While Sacramento County reports that the total number of infant sleep-related deaths has decreased from 25 deaths in 2012 to 10 deaths in 2019, these deaths are still occurring.
“We continue to educate new parents about the risks of SIDS. These deaths can be prevented and it’s our mission to help families learn safe sleep environments to safeguard against this,” said Alicia McHatton, a clinical Neonatal Intensive Care Unit nurse who co-leads the safe sleep initiative at UC Davis Children’s Hospital.
All sleep-related deaths of Sacramento babies have involved one of the following unsafe sleep environments:
- Co-sleeping (sleeping in the same bed with their parent or caregiver)
- Unsafe sleep position (for example, sleeping on their tummy)
- Unsafe home environment (smoking or drug use in the home)
- Baby’s face or body was obstructed (by blankets, pillows or stuffed animals, for example)

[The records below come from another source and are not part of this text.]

-- ==== Sys2Proof/Certificates/Slice0/Obligations.lean ====
section
/-! DEFINITION. The statements for the provers. Each one's docstring names the rules of spec/ it formalises. A statement that
rests on a choice of the model's names the log entry. -/

section Statements

open Sys2Proof Sys2Proof.Machine

/-! ### The part as a whole -/

/-- A step takes the command at the front of the queue and runs it with the queue's rest (the model's queue, log entry
1). With no command waiting, the part idles (log entry 1). -/
def Obligations.StepTakesFrontCommand : Prop :=
  (∀ (c : Instr) (s : State), step { s with pending := c :: s.pending } = exec c s) ∧
  (∀ s : State, s.pending = [] → step s = .next s)

/-- Every command completes, and none touches the queue of the commands that wait: the manual names no event after which the
part stops. The queue is the model's own (log entries 1 and 15, DESIGN CHOICE), and so is it that a command of an event
which cannot occur in the state completes as well, with nothing changed (log entry 3, DESIGN CHOICE). -/
def Obligations.EveryCommandCompletes : Prop :=
  ∀ (c : Instr) (s : State), ∃ t, exec c s = .next t ∧ t.pending = s.pending

/-- The power-on values of every block (R3, R24, R34, R45, R61, R74, R95, R98, R126, R145, R159, R164, R174 to R180, R184 to
R186): every field of every record, with the reset input released. That every sample of the DRAM then reads as 0 in all
four channels is the model's choice (log entry 7, DESIGN CHOICE). -/
def Obligations.ResetHoldsPowerOnValues : Prop :=
  let s := State.reset
  (∀ r : Slot, s.reels[r].state = .free ∧ s.reels[r].head = 0 ∧ s.reels[r].record = 0 ∧ s.reels[r].gauge = 0 ∧
    s.reels[r].policy = ⟨2, 12000, .pass, 0⟩ ∧ s.reels[r].grade = ⟨0, 0, 0, 0⟩ ∧ s.reels[r].cues = [] ∧
    s.reels[r].deferred = [] ∧ s.reels[r].lastOpened = none ∧ s.reels[r].settleRemaining = 2 ∧
    s.reels[r].shrinkEstimate = none ∧ s.reels[r].lastOffset = 0 ∧ s.reels[r].perfRun = 0 ∧ s.reels[r].latest = none ∧
    s.reels[r].closeReason = none ∧ s.reels[r].counters = {}) ∧
  (∀ h : Head, s.intake.heads[h] = ⟨.idle, 0, 0, 0, 0, none⟩) ∧ (∀ g : GaugeCode, s.intake.gauges[g] = ⟨0, 0, 0⟩) ∧
  (∀ b : Buf, s.pool.buffers[b] =
    { state := .free, slot := 0, record := 0, frame := 0, lines := 1, width := 1, received := [], badLines := 0, runs := []
      overflow := false, defective := 0, repaired := 0, unrepaired := 0, offset := 0, grade := ⟨0, 0, 0, 0⟩, heavy := false
      successorHold := false, neighbourHolds := 0, lane := none, delivery := .neverSent, resolution := none
      repairTimer := none, ackTimer := none }) ∧
  (∀ (b : Buf) (a : Nat), s.pool.dram[b].read a = ⟨0, 0, 0, 0⟩) ∧ s.resetLow = false ∧
  s.freeCount = 32 ∧ s.pool.pacing = .open_ ∧ s.pool.lowMark = 4 ∧ s.pool.resumeMark = 10 ∧
  s.defect = ⟨20, 64⟩ ∧ s.repair = ⟨[], none, 2000, 64⟩ ∧
  (∀ (p : ProfileNo) (c : Fin 3), s.profiles[p].channels[c].black = 0 ∧ s.profiles[p].channels[c].gain = 4096 ∧
    (∀ i : Fin 257, s.profiles[p].channels[c].curve[i].toNat = min 65535 (256 * i.val)) ∧
    s.profiles[p].depth = .d16 ∧ s.profiles[p].dither = false) ∧
  (∀ i : Fin 32, s.delivery.laneMap[i].val = i.val % 4) ∧
  (∀ l : Lane, s.delivery.queues[l] = [] ∧ s.delivery.credits[l] = 0) ∧ s.delivery.lastServed = 3 ∧
  s.delivery.transmitter = .idle ∧ s.delivery.ackWait = 1000 ∧ s.delivery.staleAcks = 0 ∧ s.delivery.cutSends = 0 ∧
  (∀ i : RecordNo, s.catalogue[i] = ⟨.empty, 0, .unknown, 0, 0, 0, none, none, none, none, none, 0, none⟩) ∧
  (∀ q : PositionNo, s.shelf.positions[q] = ⟨none, .undefined, none, false⟩) ∧
  s.shelf.tickets = [] ∧ s.shelf.nextNumber = 0 ∧ s.shelf.waitList = [] ∧
  s.notices.waiting = [] ∧ s.notices.inFlight = none ∧ s.notices.mask = 0 ∧ s.notices.port = portS ∧
  s.notices.levels.toList = [2, 1, 2, 1, 1, 0, 2, 3, 1, 0, 2, 1, 1, 2, 3, 1, 0] ∧
  (∀ p : Port, s.links.ports[p] = ⟨.down, [], [], [], 0, 0, 0⟩) ∧
  s.links.checkFailuresS = 0 ∧ s.links.sunkCellsS = 0 ∧ s.lastPort = portS

/-- The state after reset is sound: its values are in range, its records and positions are tied, and its DRAM regions are in
canonical form. -/
def Obligations.ResetIsSound : Prop := State.reset.InRange ∧ State.reset.Tied ∧ State.reset.MemoryWf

- Caregiver fell asleep while feeding baby
UC Davis Children’s Hospital partners with the Child Abuse Prevention Center to promote safe sleep practices, including the ABC’s of safe sleep:
A is for alone: The baby should sleep alone – no co-sleeping with a parent or siblings.

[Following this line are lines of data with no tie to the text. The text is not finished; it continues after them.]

/-! ### modPosition -/

@[simp] theorem State.modPosition_reels (q : PositionNo) (f : Position → Position) :
    (s.modPosition q f).reels =
      s.reels := rfl
@[simp] theorem State.modPosition_intake (q : PositionNo) (f : Position → Position) :
    (s.modPosition q f).intake =
      s.intake := rfl
@[simp] theorem State.modPosition_pool (q : PositionNo) (f : Position → Position) :
    (s.modPosition q f).pool =
      s.pool := rfl
@[simp] theorem State.modPosition_defect (q : PositionNo) (f : Position → Position) :
    (s.modPosition q f).defect =
      s.defect := rfl
@[simp] theorem State.modPosition_repair (q : PositionNo) (f : Position → Position) :
    (s.modPosition q f).repair =
      s.repair := rfl
@[simp] theorem State.modPosition_profiles (q : PositionNo) (f : Position → Position) :
    (s.modPosition q f).profiles =
      s.profiles := rfl
@[simp] theorem State.modPosition_delivery (q : PositionNo) (f : Position → Position) :
    (s.modPosition q f).delivery =
      s.delivery := rfl
@[simp] theorem State.modPosition_catalogue (q : PositionNo) (f : Position → Position) :
    (s.modPosition q f).catalogue =
      s.catalogue := rfl
@[simp] theorem State.modPosition_shelf (q : PositionNo) (f : Position → Position) :
    (s.modPosition q f).shelf =
      { s.shelf with positions := modEntry s.shelf.positions q f } := rfl
@[simp] theorem State.modPosition_notices (q : PositionNo) (f : Position → Position) :
    (s.modPosition q f).notices =
      s.notices := rfl
@[simp] theorem State.modPosition_links (q : PositionNo) (f : Position → Position) :
    (s.modPosition q f).links =
      s.links := rfl
@[simp] theorem State.modPosition_lastPort (q : PositionNo) (f : Position → Position) :
    (s.modPosition q f).lastPort =
      s.lastPort := rfl
@[simp] theorem State.modPosition_resetLow (q : PositionNo) (f : Position → Position) :
    (s.modPosition q f).resetLow =
      s.resetLow := rfl
@[simp] theorem State.modPosition_wire (q : PositionNo) (f : Position → Position) :
    (s.modPosition q f).wire =
      s.wire := rfl
@[simp] theorem State.modPosition_abandoned (q : PositionNo) (f : Position → Position) :
    (s.modPosition q f).abandoned =
      s.abandoned := rfl
@[simp] theorem State.modPosition_pending (q : PositionNo) (f : Position → Position) :
    (s.modPosition q f).pending =
      s.pending := rfl

/-! ### modPort -/

@[simp] theorem State.modPort_reels (p : Port) (f : PortState → PortState) : (s.modPort p f).reels = s.reels := rfl
@[simp] theorem State.modPort_intake (p : Port) (f : PortState → PortState) : (s.modPort p f).intake = s.intake := rfl
@[simp] theorem State.modPort_pool (p : Port) (f : PortState → PortState) : (s.modPort p f).pool = s.pool := rfl
@[simp] theorem State.modPort_defect (p : Port) (f : PortState → PortState) : (s.modPort p f).defect = s.defect := rfl
@[simp] theorem State.modPort_repair (p : Port) (f : PortState → PortState) : (s.modPort p f).repair = s.repair := rfl
@[simp] theorem State.modPort_profiles (p : Port) (f : PortState → PortState) :
    (s.modPort p f).profiles =
      s.profiles := rfl
@[simp] theorem State.modPort_delivery (p : Port) (f : PortState → PortState) :
    (s.modPort p f).delivery =
      s.delivery := rfl
@[simp] theorem State.modPort_catalogue (p : Port) (f : PortState → PortState) :
    (s.modPort p f).catalogue =
      s.catalogue := rfl
@[simp] theorem State.modPort_shelf (p : Port) (f : PortState → PortState) : (s.modPort p f).shelf = s.shelf := rfl
@[simp] theorem State.modPort_notices (p : Port) (f : PortState → PortState) :
    (s.modPort p f).notices =
      s.notices := rfl
@[simp] theorem State.modPort_links (p : Port) (f : PortState → PortState) :
    (s.modPort p f).links =
      { s.links with ports := modEntry s.links.ports p f } := rfl
@[simp] theorem State.modPort_lastPort (p : Port) (f : PortState → PortState) :
    (s.modPort p f).lastPort =
      s.lastPort := rfl
@[simp] theorem State.modPort_resetLow (p : Port) (f : PortState → PortState) :
    (s.modPort p f).resetLow =
      s.resetLow := rfl
@[simp] theorem State.modPort_wire (p : Port) (f : PortState → PortState) : (s.modPort p f).wire = s.wire := rfl
@[simp] theorem State.modPort_abandoned (p : Port) (f : PortState → PortState) :
    (s.modPort p f).abandoned =
      s.abandoned := rfl
@[simp] theorem State.modPort_pending (p : Port) (f : PortState → PortState) :
    (s.modPort p f).pending =
      s.pending := rfl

B is for back: The baby should be lying on his or her back on a firm, flat surface for all naps and at night.
C is for crib: The baby should sleep in a crib, bassinet or cradle – not sharing a bed with a parent.

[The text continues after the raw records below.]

-- ==== Sys2Proof/Tests/Slice0.lean ====
section
/-! SUPPORT. Tests. Each expected value comes from the manual's layouts, its worked cases, or a hand calculation from a rule.
The theorems named `witness_…` show that the hypotheses of a statement of Certificates/Slice0/Obligations.lean are met
together by a state and operands written out here. -/

namespace Sys2Proof.Tests

open Sys2Proof Sys2Proof.Machine

/-! ### Well-formed commands (WellFormed.lean) -/

theorem test_otherKind_handled_on_head_is_ill_formed :
    (Instr.otherKindCell 0 0x30 ⟨0, [], 0⟩).wellFormed = false ∧
    (Instr.otherKindCell 0 0x28 ⟨0, [], 0⟩).wellFormed = true := by decide

theorem test_otherKind_handled_on_store_is_ill_formed :
    (Instr.otherKindCell 4 0x29 ⟨0, [], 0⟩).wellFormed = false ∧
    (Instr.otherKindCell 4 0x01 ⟨0, [], 0⟩).wellFormed = true := by decide

theorem test_payload_beyond_length_field_is_ill_formed (c : RxCell) (h : c.payload.length = 2 ^ 32) (d : Head) :
    (Instr.line d c).wellFormed = false := by
  simp [Instr.wellFormed, RxCell.wellFormed, h]

/-! ### Cells (R175, section 11.7) -/

/-- R175 gives the check value over the bytes 0x31 to 0x39. -/
theorem test_checkValue_of_digits :
    checkValue [0x31, 0x32, 0x33, 0x34, 0x35, 0x36, 0x37, 0x38, 0x39] = 0xCBF43926 := by decide +kernel

/-- The kind codes of section 11.7. -/
theorem test_kind_codes :
    [kindFrameHead, kindLine, kindFrameEnd, kindReelEnd, kindHalt, kindGo, kindPaceHold, kindPaceGo, kindFrameOut,
      kindOutLine, kindStoreAck, kindCredit, kindOrder, kindReply, kindNotice] =
    [0x01, 0x02, 0x03, 0x04, 0x10, 0x11, 0x12, 0x13, 0x20, 0x21, 0x28, 0x29, 0x30, 0x31, 0x32] := by decide

/-- A FRAME-HEAD payload: frame 0x030201, 0x0504 lines, width 0x0706, two edges 0x0908 and 0x0B0A. -/
theorem test_frameHead_layout :
    readFrameHead [1, 2, 3, 4, 5, 6, 7, 2, 8, 9, 10, 11] = ⟨0x030201, 0x0504, 0x0706, [0x0908, 0x0B0A]⟩ ∧
    fitsLayout 0x01 [1, 2, 3, 4, 5, 6, 7, 2, 8, 9, 10, 11] = true ∧
    fitsLayout 0x01 [1, 2, 3, 4, 5, 6, 7, 2, 8, 9, 10] = false := by decide

/-- Of five edges the first four are used (R38). -/
theorem test_frameHead_fifth_edge_is_ignored :
    (readFrameHead [0, 0, 0, 1, 0, 1, 0, 5, 1, 0, 2, 0, 3, 0, 4, 0, 5, 0]).edges = [1, 2, 3, 4] := by decide

/-- A LINE payload: line index 0x0201, one sample of R 0x0605, G 0x0807, B 0x0A09 and IR 0x0C0B. -/
theorem test_line_layout :
    fieldAt [1, 2, 1, 0, 5, 6, 7, 8, 9, 10, 11, 12] 0 2 = 0x0201 ∧
    readSamples [5, 6, 7, 8, 9, 10, 11, 12] = [⟨0x0605, 0x0807, 0x0A09, 0x0C0B⟩] ∧
    fitsLayout 0x02 [1, 2, 1, 0, 5, 6, 7, 8, 9, 10, 11, 12] = true ∧ fitsLayout 0x02 [1, 2, 2, 0, 5, 6, 7, 8, 9, 10, 11, 12] = false := by
  decide

/-- An ORDER payload: tag 0x0201, code 3, one argument word 0x07060504. -/
theorem test_order_layout :
    readOrder [1, 2, 3, 1, 4, 5, 6, 7] = ⟨0x0201, 3, [0x07060504]⟩ ∧ fitsLayout 0x30 [1, 2, 3, 1, 4, 5, 6, 7] = true ∧
    fitsLayout 0x30 [1, 2, 3, 2, 4, 5, 6, 7] = false := by decide

/-- A REPLY payload: tag 0x0201, code 6, WRONG_STATE, two result words. -/
theorem test_reply_layout :
    replyPayload 0x0201 6 .wrongState [0x07060504, 9] = [1, 2, 6, 4, 2, 0, 4, 5, 6, 7, 9, 0, 0, 0] := by decide

/-- A NOTICE payload: STORE_TIMEOUT is code 7; POOL_LOW, code 11, has no instance and no catalogue index. -/
theorem test_notice_layout :
    noticePayload ⟨.storeTimeout, 5, some 0x102, 0x0A0B0C, 3⟩ 2 = [7, 2, 5, 3, 2, 1, 0x0C, 0x0B, 0x0A, 0] ∧
    noticePayload ⟨.poolLow, 0, none, 3, 255⟩ 1 = [11, 1, 0xFF, 255, 0xFF, 0xFF, 3, 0, 0, 0] := by decide

/-- A FRAME-OUT payload, field by field. -/
theorem test_frameOut_layout :
    frameOutPayload 2
      { record := 0x102, frame := 0x030201, lines := 0x0504, width := 0x0706, offset := -2, grade := ⟨7, -32, 31, -1⟩
        heavy := true, defective := 0x0D0C0B0A, repaired := 1, unrepaired := 2 } .d12 =
    [2, 2, 1, 1, 2, 3, 4, 5, 6, 7, 0xFE, 7, 0xE0, 0x1F, 0xFF, 12, 1, 0x0A, 0x0B, 0x0C, 0x0D, 1, 0, 0, 0, 2, 0, 0, 0] := by
  decide

/-- An OUT-LINE payload. -/
theorem test_outLine_layout : outLinePayload 0x0201 [⟨0x0403, 5, 6⟩] = [1, 2, 1, 0, 3, 4, 5, 0, 6, 0] := by decide

/-- A whole cell: a HALT of sequence number 9 has no payload and closes with its check, here the CRC-32 of its six bytes,
worked outside the model. -/
theorem test_cell_envelope : cellBytes 0x10 9 [] = [0x10, 9, 0, 0, 0, 0, 0x49, 0xC1, 0x04, 0xBF] := by
  decide +kernel

/-! ### Registration and shrink (section 2.11) -/

/-- The gauge entry of section 2.11. -/
def gauge211 : Gauge := ⟨12288, 1008, 32⟩

theorem test_offsets_of_section_2_11 :
    [[1000, 13200, 25400, 37600], [990, 13190], [40, 12300], [1000, 15000, 29000], [5000, 4000], [1500], []].map
      (frameOffset gauge211 0) = [0, -1, -32, 0, 32, 31, 0] := by decide

theorem test_estimates_of_section_2_11 :
    [[1000, 13200, 25400, 37600], [990, 13190], [40, 12300], [1000, 15000, 29000], [5000, 4000], [1500], []].map
      (fun e => updateEstimate (some 63) (measuredShrink gauge211 e)) =
      [some 64, some 64, some 58, some 63, some 63, some 63, some 63] := by decide

theorem test_causes_of_section_2_11 :
    [[1000, 13200, 25400, 37600], [990, 13190], [40, 12300], [1000, 15000, 29000], [5000, 4000], [1500], []].map
      (perfCauses gauge211) =
    [[], [], [.offsetClamped], [.shrinkOutOfRange], [.offsetClamped, .edgesOutOfOrder], [.tooFewEdges], [.noEdges]] := by
  decide

theorem test_shrink_of_fourth_row : measuredShrink gauge211 [1000, 15000, 29000] = some (-1393) := by decide

/-! ### Damage (section 4.8) -/

/-- A line of 20 samples whose IR value is below 12000 exactly at the places given. -/
def lineWith (places : List Nat) : List Sample :=
  (List.range 20).map fun j => if j ∈ places then ⟨0, 0, 0, 11999⟩ else ⟨0, 0, 0, 12000⟩

theorem test_runs_of_section_4_8 :
    lineRuns 12000 0 (lineWith [3, 4, 5, 19]) = [⟨0, 3, 3⟩, ⟨0, 19, 1⟩] ∧ lineRuns 12000 2 (lineWith []) = [] ∧
    lineRuns 12000 1 (lineWith [0, 1, 7, 8, 9, 10]) = [⟨1, 0, 2⟩, ⟨1, 7, 4⟩] := by decide +kernel

theorem test_heavy_decision_of_section_4_8 :
    [(20, 64), (500, 64), (499, 64), (500, 1)].map
      (fun l => heavyDecision ⟨l.1, l.2⟩ { lines := 5, width := 20, defective := 50, badLines := 2 }) =
      [true, false, true, true] := by decide

/-! ### Repair (section 5.7) -/

theorem test_spatial_repair_of_line_1800 :
    [1, 2, 3, 4].map (fun k => spatialValue 64 4 k (some ⟨10000, 9000, 500, 0⟩) (some ⟨10500, 8702, 503, 0⟩)) =
    [some ⟨10100, 8940, 500, 0⟩, some ⟨10200, 8880, 501, 0⟩, some ⟨10300, 8821, 501, 0⟩, some ⟨10400, 8761, 502, 0⟩] := by
  decide

theorem test_spatial_replication_of_line_1801 :
    spatialValue 64 70 35 (some ⟨1, 1, 1, 0⟩) (some ⟨2, 2, 2, 0⟩) = some ⟨1, 1, 1, 0⟩ ∧
    spatialValue 64 70 36 (some ⟨1, 1, 1, 0⟩) (some ⟨2, 2, 2, 0⟩) = some ⟨2, 2, 2, 0⟩ := by decide

/-! ### Grading (sections 7.5 and 7.6) -/

/-- The power-on curve with two neighbouring points replaced. -/
def curveWith (i : Nat) (lo hi : Channel) : Vector Channel 257 :=
  ⟨(List.range 257).map (fun k => if k = i then lo else if k = i + 1 then hi else 0) |>.toArray, by simp⟩

theorem test_stages_of_section_7_5 :
    blackStage 30000 4096 2 = 25776 ∧ gainStage 25776 5120 = 32220 ∧
    curveStage 32220 (curveWith 125 40000 40400) = 40344 := by decide +kernel

theorem test_dither_of_section_7_5 :
    [(3, 5), (0, 0), (12, 10), (7, 8)].map (fun x => ditherStage 40344 .d10 true (tileRank x.1 x.2)) =
      [630, 631, 631, 630] ∧ ditherStage 40344 .d12 true (tileRank 3 5) = 2522 ∧ ditherStage 40344 .d16 true 0 = 40344 := by
  decide

theorem test_limits_of_section_7_6 :
    gainStage 65535 0 = 0 ∧ ditherStage 1000 .d10 true 40 = 15 ∧ gainStage 60000 8192 = 65535 ∧
    ditherStage 65500 .d10 true 0 = 1023 ∧ ditherStage 65535 .d12 true 0 = 4095 ∧ blackStage 5000 100 (-32) = 5000 ∧
    blackStage 65535 65000 31 = 0 := by decide

theorem test_curves_of_section_7_6 :
    curveStage 65535 (curveWith 255 60000 62000) = 61992 ∧ curveStage 46180 (curveWith 180 30000 29000) = 29609 ∧
    curveStage 46335 (curveWith 180 30000 29000) = 29004 := by decide +kernel

/-- A frame of one line whose offset moves it out of the frame is sent as pad lines (section 7.7). -/
theorem test_pad_line : outputLine { lines := 1, width := 2, offset := -32 } [] powerOnProfile 0 = [⟨0, 0, 0⟩, ⟨0, 0, 0⟩] := by
  decide +kernel

/-! ### Lanes, scores and classes (sections 8.2, 9.8 and 9.9) -/

theorem test_lane_index : laneIndex 1002 2 = 26 ∧ laneIndex 57 1 = 1 := by decide

/-- A closed reel's counters and estimate. -/
def scored (f heavy perf : BitVec 32) (scanned defective : BitVec 64) (estimate : Option Int) : Reel :=
  { shrinkEstimate := estimate
    counters := { framesAssembled := f, heavyFrames := heavy, perfFaultFrames := perf, samplesScanned := scanned
                  defectiveSamples := defective } }

theorem test_score_of_section_9_8 :
    conditionScore (scored 2400 36 60 30198988800 151000000 (some 71)) { vinegar := 1, priorScore := 450 } = 282 ∧
    damagePpm (scored 2400 36 60 30198988800 151000000 (some 71)).counters = 5000 := by decide

theorem test_scores_of_section_9_9 :
    conditionScore (scored 1000 400 50 1000000000 45210000 (some 260)) { vinegar := 1 } = 1000 ∧
    conditionScore (scored 1000 400 50 1000000000 45210000 (some 260)) { vinegar := 3 } = 1000 ∧
    conditionScore (scored 500 0 0 500000000 500000 (some (-40))) { vinegar := 3 } = 160 ∧
    conditionScore (scored 0 0 0 0 0 none) { priorScore := 350 } = 350 := by decide

theorem test_classes_of_section_9_9 :
    [chooseClass .acetate 1 1000, chooseClass .acetate 3 1000, chooseClass .polyester 3 160, chooseClass .nitrate 0 350] =
      [.classC, .classD, .classA, .classD] ∧
    [0, 399, 400, 699, 700, 1000].map (chooseClass .polyester 0) =
      [.classA, .classA, .classB, .classB, .classC, .classC] := by decide

/-! ### Helpers of the tests on states -/

/-- The part with its five links UP. -/
def live : State := { State.reset with links := { ports := Vector.replicate 5 { link := .up } } }

/-- A state in which the order unit's next order is one of a code with argument words, on port S. -/
def onS (code : Byte) (args : List Word) (s : State) : State :=
  { s with
    links := { s.links with ports := s.links.ports.set 4 { link := .up, orders := [⟨7, code, args⟩] } }
    lastPort := 3 }

/-- The order that `onS` puts on port S is the next one. -/
theorem takes_onS (code : Byte) (args : List Word) (s : State) :
    (onS code args s).Takes portS ⟨7, code, args⟩ code.toNat args := by
  refine ⟨?_, rfl, rfl⟩
  simp [State.nextOrder, onS, portsAfter, State.portEligible, State.isUp, Config.maxTransmit]

/-- A state with one reel record replaced. -/
def withReel (r : Slot) (x : Reel) (s : State) : State := { s with reels := s.reels.set r x }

Other safety tips include:
- Do not overdress the baby.
- Do not put anything in the baby’s sleep area. No crib bumpers, stuffed animals, loose blankets or pillows.
- Do not smoke around the baby.
- Parents are invited to bring their baby’s crib or bassinet near their own bed. This is co-rooming, not co-sleeping.
- Use a sleep sack.
UC Davis Children’s Hospital has been recognized by the National Safe Sleep Hospital Certification Program as a gold safe sleep champion for its commitment to best practices and education on infant safe sleep.
Since 2017, UC Davis Children’s Hospital has provided sleep sacks for all infants in the hospital and health care providers have been trained in safe sleep practices.
“We are committed to promoting best sleep safe practices in our hospital and providing this training to all of our new parents so they can provide the safest environment for their new baby,” McHatton said.